The train moved grudgingly out of Liverpool Street Station, wheels screeching, sparks showering the tunnel walls. A ponderous withdrawal. Grime had become organic to the brick and cement facades which lined the rail network, their windows staring out bleakly.
Jackson Pryde flicked a Camel out of its flimsy pack, licked the unfiltered end lightly. It hung on his dry lips. The gold cigarette lighter was heavy in his hand. He loved rolling it around between his fingers for its satiny feel. He lurched into the empty corridor, forced the security window down and blew smoke into the 5-inch gap. Tried a smoke ring, tongue folded up into a funnel. One, two, three rings, each a perfect circle before being sucked to nothingness in the metallic air.
He watched the changing cityscape which was oblivious to the steadily bolting train – drab in its mottled red brickwork; leafless plane trees struggling to survive; endless Victorian terraced houses terrorising any notion of curves, cars banked up on pavements. An occasional church spire, probably the venue of a youth club. To think he was a Londoner!. And in three hours he’d be gliding through the narrow lanes of Norfolk.

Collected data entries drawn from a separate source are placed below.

-- ==== Sys2Proof/Machine/Crypto.lean ====
section
/-! DEFINITION. SHA-512 and the verification of Ed25519 signatures (RFC 8032), which the boot checks use
(16_belfry_boot_security.md R414, R416, R417). -/

namespace Sys2Proof.Machine

/-! SHA-512. -/

def shaK0 : List Nat :=
  [0x428A2F98D728AE22, 0x7137449123EF65CD, 0xB5C0FBCFEC4D3B2F, 0xE9B5DBA58189DBBC, 0x3956C25BF348B538,
   0x59F111F1B605D019, 0x923F82A4AF194F9B, 0xAB1C5ED5DA6D8118, 0xD807AA98A3030242, 0x12835B0145706FBE,
   0x243185BE4EE4B28C, 0x550C7DC3D5FFB4E2, 0x72BE5D74F27B896F, 0x80DEB1FE3B1696B1, 0x9BDC06A725C71235,
   0xC19BF174CF692694, 0xE49B69C19EF14AD2, 0xEFBE4786384F25E3, 0x0FC19DC68B8CD5B5, 0x240CA1CC77AC9C65]
def shaK1 : List Nat :=
  [0x2DE92C6F592B0275, 0x4A7484AA6EA6E483, 0x5CB0A9DCBD41FBD4, 0x76F988DA831153B5, 0x983E5152EE66DFAB,
   0xA831C66D2DB43210, 0xB00327C898FB213F, 0xBF597FC7BEEF0EE4, 0xC6E00BF33DA88FC2, 0xD5A79147930AA725,
   0x06CA6351E003826F, 0x142929670A0E6E70, 0x27B70A8546D22FFC, 0x2E1B21385C26C926, 0x4D2C6DFC5AC42AED,
   0x53380D139D95B3DF, 0x650A73548BAF63DE, 0x766A0ABB3C77B2A8, 0x81C2C92E47EDAEE6, 0x92722C851482353B]
def shaK2 : List Nat :=
  [0xA2BFE8A14CF10364, 0xA81A664BBC423001, 0xC24B8B70D0F89791, 0xC76C51A30654BE30, 0xD192E819D6EF5218,
   0xD69906245565A910, 0xF40E35855771202A, 0x106AA07032BBD1B8, 0x19A4C116B8D2D0C8, 0x1E376C085141AB53,
   0x2748774CDF8EEB99, 0x34B0BCB5E19B48A8, 0x391C0CB3C5C95A63, 0x4ED8AA4AE3418ACB, 0x5B9CCA4F7763E373,
   0x682E6FF3D6B2B8A3, 0x748F82EE5DEFB2FC, 0x78A5636F43172F60, 0x84C87814A1F0AB72, 0x8CC702081A6439EC]
def shaK3 : List Nat :=
  [0x90BEFFFA23631E28, 0xA4506CEBDE82BDE9, 0xBEF9A3F7B2C67915, 0xC67178F2E372532B, 0xCA273ECEEA26619C,
   0xD186B8C721C0C207, 0xEADA7DD6CDE0EB1E, 0xF57D4F7FEE6ED178, 0x06F067AA72176FBA, 0x0A637DC5A2C898A6,
   0x113F9804BEF90DAE, 0x1B710B35131C471B, 0x28DB77F523047D84, 0x32CAAB7B40C72493, 0x3C9EBE0A15C9BEBC,
   0x431D67C49C100D4C, 0x4CC5D4BECB3E42B6, 0x597F299CFC657E2A, 0x5FCB6FAB3AD6FAEC, 0x6C44198C4A475817]

/-- The 80 round constants. -/
def shaK : List Nat := shaK0 ++ shaK1 ++ shaK2 ++ shaK3

/-- The initial hash value. -/
def shaInit : List Nat :=
  [0x6A09E667F3BCC908, 0xBB67AE8584CAA73B, 0x3C6EF372FE94F82B, 0xA54FF53A5F1D36F1, 0x510E527FADE682D1,
   0x9B05688C2B3E6C1F, 0x1F83D9ABFB41BD6B, 0x5BE0CD19137E2179]

/-- Rotation right in 64 bits. -/
def rotr64 (n x : Nat) : Nat := (x / 2 ^ n + x * 2 ^ (64 - n)) % 2 ^ 64

/-- Exclusive or of three words. -/
def xor3 (a b c : Nat) : Nat := xorN (xorN a b) c

/-- One word more of the message schedule, held with the latest word first. -/
def shaExtend (ws : List Nat) : List Nat :=
  let x := ws.getD 14 0
  let y := ws.getD 1 0
  let s0 := xor3 (rotr64 1 x) (rotr64 8 x) (x / 2 ^ 7)
  let s1 := xor3 (rotr64 19 y) (rotr64 61 y) (y / 2 ^ 6)
  ((s1 + ws.getD 6 0 + s0 + ws.getD 15 0) % 2 ^ 64) :: ws

/-- The schedule of a block of 16 words. -/
def shaSchedule (block : List Nat) : List Nat := ((upto 64).foldl (fun ws _ => shaExtend ws) block.reverse).reverse

/-- One round with a constant and a schedule word. -/
def shaRound (s : List Nat) (kw : Nat × Nat) : List Nat :=
  match s with
  | [a, b, c, d, e, f, g, h] =>
    let ch := xorN (andN e f) (andN (2 ^ 64 - 1 - e) g)
    let t1 := h + xor3 (rotr64 14 e) (rotr64 18 e) (rotr64 41 e) + ch + kw.1 + kw.2
    let maj := xor3 (andN a b) (andN a c) (andN b c)
    let t2 := xor3 (rotr64 28 a) (rotr64 34 a) (rotr64 39 a) + maj
    [(t1 + t2) % 2 ^ 64, a, b, c, (d + t1) % 2 ^ 64, e, f, g]
  | _ => s

/-- A block of 128 bytes taken into the hash value. -/
def shaBlock (s : List Nat) (block : List Byte) : List Nat :=
  let ws := (upto 16).map fun i => beAt block (8 * i) 8
  List.zipWith (fun a b => (a + b) % 2 ^ 64) s ((shaK.zip (shaSchedule ws)).foldl shaRound s)

/-- The blocks of a padded message. -/
def shaBlocks : Nat → List Nat → List Byte → List Nat
  | 0, s, _ => s
  | n + 1, s, bs => shaBlocks n (shaBlock s (bs.take 128)) (bs.drop 128)

/-- SHA-512: the 64 bytes of the digest. -/
def sha512 (bs : List Byte) : List Byte :=
  let zeros := (239 - bs.length % 128) % 128
  let padded := bs ++ [0x80#8] ++ List.replicate zeros 0 ++ toBE 16 (bs.length * 8)
  (shaBlocks (padded.length / 128) shaInit padded).flatMap (toBE 8)

/-! Ed25519. -/

/-- The field prime, the group order and the curve constant. -/
def edP : Nat := 2 ^ 255 - 19
def edL : Nat := 2 ^ 252 + 27742317777372353535851937790883648493
def edD : Nat := 37095705934669439343138083508754565189542113879843219016388785533085940283555

/-- b to the power e in the field, over the bits of e below n. -/
def edPow (b : Nat) : Nat → Nat → Nat
  | 0, _ => 1
  | n + 1, e =>
    let h := edPow (b * b % edP) n (e / 2)
    if e % 2 = 1 then h * b % edP else h

/-- A point in extended coordinates. -/
structure EdPoint where
  x : Nat
  y : Nat
  z : Nat
  t : Nat

/-- The neutral element. -/
def edZero : EdPoint := ⟨0, 1, 1, 0⟩

/-- The sum of two points. -/
def edAdd (p q : EdPoint) : EdPoint :=
  let a := (p.y + edP - p.x) * (q.y + edP - q.x) % edP
  let b := (p.y + p.x) * (q.y + q.x) % edP
  let c := p.t * 2 * edD * q.t % edP
  let d := p.z * 2 * q.z % edP
  let e := (b + edP - a) % edP
  let f := (d + edP - c) % edP
  let g := (d + c) % edP
  let h := (b + a) % edP
  ⟨e * f % edP, g * h % edP, f * g % edP, e * h % edP⟩

/-- A multiple of a point, over the bits of k below n. -/
def edMul (p : EdPoint) : Nat → Nat → EdPoint
  | 0, _ => edZero
  | n + 1, k =>
    let h := edMul (edAdd p p) n (k / 2)
    if k % 2 = 1 then edAdd h p else h

/-- The x coordinate of a point of given y and sign, if there is one. -/
def edRecover (y sign : Nat) : Option Nat :=
  let u := (y * y + edP - 1) % edP
  let v := (edD * y % edP * y + 1) % edP
  let v3 := v * v % edP * v % edP
  let x := u * v3 % edP * edPow (u * (v3 * v3 % edP * v % edP) % edP) 256 ((edP - 5) / 8) % edP
  let x := if v * x % edP * x % edP = u then some x
    else if (v * x % edP * x + u) % edP = 0 then some (x * edPow 2 256 ((edP - 1) / 4) % edP) else none
  match x with
  | none => none
  | some x => if x = 0 ∧ sign = 1 then none else some (if x % 2 = sign then x else (edP - x) % edP)

/-- A point from its 32 bytes. -/
def edDecode (bs : List Byte) : Option EdPoint :=
  let n := leAt bs 0 32
  let y := n % 2 ^ 255
  if edP ≤ y then none else (edRecover y (n / 2 ^ 255)).map fun x => ⟨x, y, 1, x * y % edP⟩

/-- The base point: y is 4/5 and x even. -/
def edBase : EdPoint :=
  let y := 4 * edPow 5 256 (edP - 2) % edP
  let x := (edRecover y 0).getD 0
  ⟨x, y, 1, x * y % edP⟩

/-- Two points are equal. -/
def edEq (p q : EdPoint) : Bool := p.x * q.z % edP == q.x * p.z % edP && p.y * q.z % edP == q.y * p.z % edP

/-- A pure Ed25519 signature of 64 bytes over a message verifies under a public key of 32 bytes: 8SB = 8R + 8kA. -/
def edVerify (key msg sig : List Byte) : Bool :=
  let s := leAt sig 32 32
  match edDecode (slice sig 0 32), edDecode (slice key 0 32) with
  | some r, some a =>
    if edL ≤ s then false
    else
      let k := ofLE (sha512 (slice sig 0 32 ++ slice key 0 32 ++ msg)) % edL
      edEq (edMul (edMul edBase 256 s) 4 8) (edMul (edAdd r (edMul a 256 k)) 4 8)
  | _, _ => false

end Sys2Proof.Machine
end

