-- ==== Sys2Proof/Machine/Rings.lean ====
section
/-! DEFINITION. Doorbells, control, progress units and the message service of rings (13_rings_and_tenants.md R343 to R347,
R350 to R359). -/

namespace Sys2Proof.Machine

/-! Starting a descriptor. -/

/-- Bytes or records a descriptor moves (Table 13-9). -/
def dTotal (desc : List Byte) : Nat := if dKind desc = 0x04 then dw desc 7 else dLen desc

/-- The bytes of the unit at an offset. -/
def unitLen (desc : List Byte) (prog : Nat) : Nat := min 4096 (dLen desc - prog)

/-- The lowest free slot of a die's engine for a get. -/
def Dev.getSlot (d : Dev) (die : Nat) : Option Nat := (upto 8192).find? fun i => (SMap.find? d.rng.gets (die * 8192 + i)).isNone

/-- A COPY from REMOTE sends the get of its next unit (R359). -/
def Dev.sendGet (d : Dev) (r : Nat) (x : Run) : Dev :=
  let die := r / 2048
  match d.getSlot die with
  | none => d
  | some i =>
    let n := unitLen x.desc x.prog
    let p : Pkt := { op := 0x12, vc := 0, tclass := bits (dw x.desc 1) 26 24, spray := true, did := bits (dw x.desc 1) 19 0,
                     sid := d.selfDid die, tenant := d.rTenant r, flow := r % 8192, tag := die * 2 ^ 13 + i,
                     opf := (dSrc x.desc + x.prog) % 2 ^ 64, payload := toLE 8 x.prog ++ toLE 2 n ++ toLE 6 0 }
    let d := { d with rng := { d.rng with gets := SMap.insert (die * 8192 + i) ⟨r, x.prog, n⟩ d.rng.gets } }
    (d.setRing r { d.ring r with run := some { x with get := some i } }).originate die p none false false {}

/-- Rings of a die whose unit is in flight (R344). -/
def Dev.unitsLive (d : Dev) (die : Nat) : Nat :=
  (d.rng.rings.filter fun e => e.1 / 2048 == die && e.2.run.any fun x => x.live).length

/-- The ring of a die whose turn for a unit comes first: ACTIVE or SUSPENDING, its unit not in flight. -/
def Dev.nextTurn (d : Dev) (die : Nat) : Option Nat :=
  let due := d.rng.rings.filterMap fun e => match e.2.run with
    | some x => if e.1 / 2048 == die && x.turn != 0 && (d.rState e.1 == rActive || d.rState e.1 == rSuspending) then some (x.turn, e.1) else none
    | none => none
  match due with
  | [] => none
  | x :: t => some (t.foldl (fun (a b : Nat × Nat) => if b.1 < a.1 then b else a) x).2

/-- A unit is in flight from now on; only a unit from REMOTE does something before its end. -/
def Dev.unitStart (d : Dev) (r : Nat) : Dev :=
  match (d.ring r).run with
  | some x =>
    let x := { x with live := true, turn := 0, gone := [] }
    let d := d.setRing r { d.ring r with run := some x }
    if dKind x.desc = 0x01 ∧ dSrcSp x.desc = 4 ∧ x.get = none then d.sendGet r x else d
  | none => d

/-- Units start in turn while fewer than 256 of the die are in flight (R344). -/
def Dev.serveUnits (d : Dev) (die : Nat) : Nat → Dev
  | 0 => d
  | n + 1 =>
    match d.nextTurn die with
    | some r => if d.unitsLive die < 256 then (d.unitStart r).serveUnits die n else d
    | none => d

/-- A ring takes its turn for its next unit: the engine serves the rings of a die round-robin, a unit at a time (R344). -/
def Dev.beginUnit (d : Dev) (r : Nat) : Dev :=
  match (d.ring r).run with
  | some x =>
    if x.live || x.turn != 0 then d
    else
      let k := d.rng.turns + 1
      let d := { d with rng := { d.rng with turns := k } }
      (d.setRing r { d.ring r with run := some { x with turn := k } }).serveUnits (r / 2048) 2
  | none => d

/-- Rings whose units are in flight or wait for a turn, after a unit of the die has ended. -/
def serve (s : State) (r : Nat) : State := s.on fun d => d.serveUnits (r / 2048) 2

/-- A descriptor starts at progress 0; a length or count of 0 completes at once (R351). -/
def startRun (s : State) (r idx : Nat) (desc : List Byte) (acc : Nat) : State :=
  s.on fun d => (d.setRing r { d.ring r with run := some { idx := idx, desc := desc, acc := acc } }).beginUnit r

def startSized (s : State) (r idx : Nat) (desc : List Byte) : State :=
  if dTotal desc = 0 then finish s r idx desc sOk 0 0 0
  else startRun s r idx desc (if dKind desc = 0x03 then 0xFFFFFFFF else 0)

/-- A transfer of one kind starts. -/
def startKind (s : State) (r : Nat) (host : HostData) (k : Nat) : State :=
  startDesc s r host (· == k) fun s idx desc => checked s r idx desc fun s => startSized s r idx desc

/-- COPY. -/
def execCopy (ring : Fin 16384) (host : HostData) (s : State) : Host.Outcome State Fault Refusal :=
  .next (startKind s ring host 0x01)

/-- FILL. -/
def execFill (ring : Fin 16384) (host : HostData) (s : State) : Host.Outcome State Fault Refusal :=
  .next (startKind s ring host 0x02)

/-- CHECKSUM. -/
def execChecksum (ring : Fin 16384) (host : HostData) (s : State) : Host.Outcome State Fault Refusal :=
  .next (startKind s ring host 0x03)

/-- TABLE_LOAD. -/
def execTableLoad (ring : Fin 16384) (host : HostData) (s : State) : Host.Outcome State Fault Refusal :=
  .next (startKind s ring host 0x04)

/-- SCRUB. -/
def execScrub (ring : Fin 16384) (host : HostData) (s : State) : Host.Outcome State Fault Refusal :=
  .next (startKind s ring host 0x05)

/-- The staging area takes IMAGE_STAGE: it is allocated and no update operation runs (12 R337, 16 R423). -/
def Dev.stageOpen (d : Dev) : Bool := d.rdB .secStageBaseHi 0 31 && !d.rdB .secUpdStatus 0 31

/-- IMAGE_STAGE (16 R422, R423). -/
def execImageStage (ring : Fin 16384) (host : HostData) (s : State) : Host.Outcome State Fault Refusal :=
  .next (startDesc s ring host (· == 0x30) fun s idx desc => checked s ring idx desc fun s =>
    if s.dev.stageOpen then startSized s ring idx desc else invalid s ring idx desc cState)

/-- INVALID_DESCRIPTOR: a reserved kind. -/
def execInvalidDescriptor (ring : Fin 16384) (host : HostData) (s : State) : Host.Outcome State Fault Refusal :=
  .next (startDesc s ring host (fun k => descMask k == []) fun s idx desc => invalid s ring idx desc cKind)

/-! Cancelling (R357). -/

/-- A cancelled snapshot or restore of a ring leaves its table (10 R281, Table 10-7). -/
def Dev.cancelEmb (d : Dev) (r : Nat) (desc : List Byte) : Dev :=
  let t := bits (dw desc 1) 11 0
  match dKind desc with
  | 0x10 =>
    if (SMap.find? d.emb.snaps t).any fun x => x.ring == some r then
      let d := if d.snapState t = snCopying then d.setSnap t snNone else d
      { d with emb := { d.emb with snaps := SMap.erase d.emb.snaps t } }
    else d
  | 0x11 => if d.batchState t = bRestoring then d.setBatch t bIdle else d
  | _ => d

/-- CANCEL ends descriptor idx with its record; what remains is skipped, or the ring goes on. A reclaimed ring that would go
on to ACTIVE rests in SUSPENDED, as reclaimed rings do (R361, R362; DEDUCED, assumption 162). Where nothing is posted at
sq_head, the record names that index and sq_head stays. -/
def cancelEnd (s : State) (r idx : Nat) (desc : List Byte) (prog : Nat) (all paused : Bool) : State :=
  let nxt := idxAdd idx 1
  let skipped := if all && s.dev.sqTail r != idx then idxSub (s.dev.sqTail r) nxt else 0
  let s := s.on fun d =>
    let posted := (d.ring r).run.isSome || d.left r != 0
    let d := (d.setRing r { d.ring r with run := none, cancelAll := false }).cancelEmb r desc
    if all then ((d.setRing r { d.ring r with loopExit := false }).setSqHead r (d.sqTail r)).setRState r rIdle
    else
      let d := if posted then d.advance r idx false else d
      if d.left r = 0 ∧ d.inLoop r = false then d.setRState r rIdle
      else if paused || d.rReclaimed r then (d.hold r (d.sqHead r) 0 0).setRState r rSuspended
      else d.setRState r rActive
  addRec s r (mkRec idx desc sCancelled true 0 prog skipped)

/-- CANCEL of armed collectives: an early end (09 Table 9-11), and with all = 1 the ring goes to IDLE, every descriptor that
is not armed is skipped, and the records give their number (R255, R357; DEDUCED, assumption 160). -/
def cancelColl (s : State) (r : Nat) (all : Bool) : State :=
  let g := s.dev.rGroup r
  if s.dev.gState g ≠ gResident then s
  else
    let skipped := if all then some (s.dev.left r - (s.dev.ringOps r).length) else none
    let s := earlyEnd s g (s.dev.ownCause g kCancel sCancelled 1 0 0 [] none) skipped
    if all then s.on fun d => ((d.setRing r { d.ring r with loopExit := false }).setSqHead r (d.sqTail r)).setRState r rIdle
    else s

/-- A unit is in flight: it ends before CANCEL acts. -/
def Dev.inFlight (d : Dev) (r : Nat) : Bool :=
  ((d.ring r).run.any fun x => x.live) && (d.rState r == rActive || d.rState r == rSuspending)

/-- CANCEL. -/
def ringCancel (s : State) (r : Nat) (all : Bool) : State :=
  let d := s.dev
  let st := d.rState r
  if 1 ≤ st ∧ st ≤ 4 then
    if d.inFlight r then s.on fun d => (d.setRing r { d.ring r with cancelAll := all }).setRState r rCancelling
    else if !(d.ringOps r).isEmpty then cancelColl s r all
    else
      let paused := st == rSuspended || st == rFaulted
      match (d.ring r).run with
      | some x => cancelEnd s r x.idx x.desc x.prog all paused
      | none => cancelEnd s r (d.sqHead r) [] 0 all paused
  else if st = rError ∧ all = true then cancelEnd s r (d.sqHead r) [] 0 true true
  else s.on fun d => d.bump .rngCtrlIgn (r / 2048)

His mountain bike was securely locked up in the guards van. Soon he’d be cycling past harvest fields and up towards the Wash. He’d arrive on Big Tone’s doorstep gripping the bike’s handlebars, smiling in a self-deprecating way and saying: ‘Hello Tone, pal, here’s a surprise for you.’ And Big Tone would grasp him by the shoulders almost about to kiss him and say ‘Prydey, mate. What you doing here? Cynthia, look who’s here. Come on, quickly Cynth. Got a surprise for you. You staying Prydey, of course. Put your toe down mate – get the bike inside.’
And this would be his welcome – as ever warm and loving. Who said crooks had no heart? Big Tone had done his bit. A sort of Robin Hood. Robbed the rich – a couple of banks – which gave courage to the poor – even if they didn’t actually get the benefits of his hard work. He was a rebel, was Tone. An example to those who’d never made it. And Cynthia, well she was his support. Always well-dressed. Learnt it as a barmaid. They’d fought their way up. Done a bit inside. Now they were just an ordinary middle-aged couple living a quiet life in a quaint country village. Jackson hoped to do the same one day.
Ah, travel, walkabout. How he loved a walkabout and now he could indulge his desire. Free – he was free. No more Pamela. She’d walked out, disappeared into who knows where in the suburbs of south London. She could pluck her eyebrows to her heart’s content now and leave her toenail clippings scattered on the carpet. Only the boys left, and they were old enough to take care of themselves. Involuntarily he found himself humming a tune which matched the swaying of the carriage – ‘A life on the ocean wave. . . ‘ Blew a fresh smoke ring from a fresh Camel, this time down the corridor, and thought gleefully of his bike waiting impatiently to be mounted.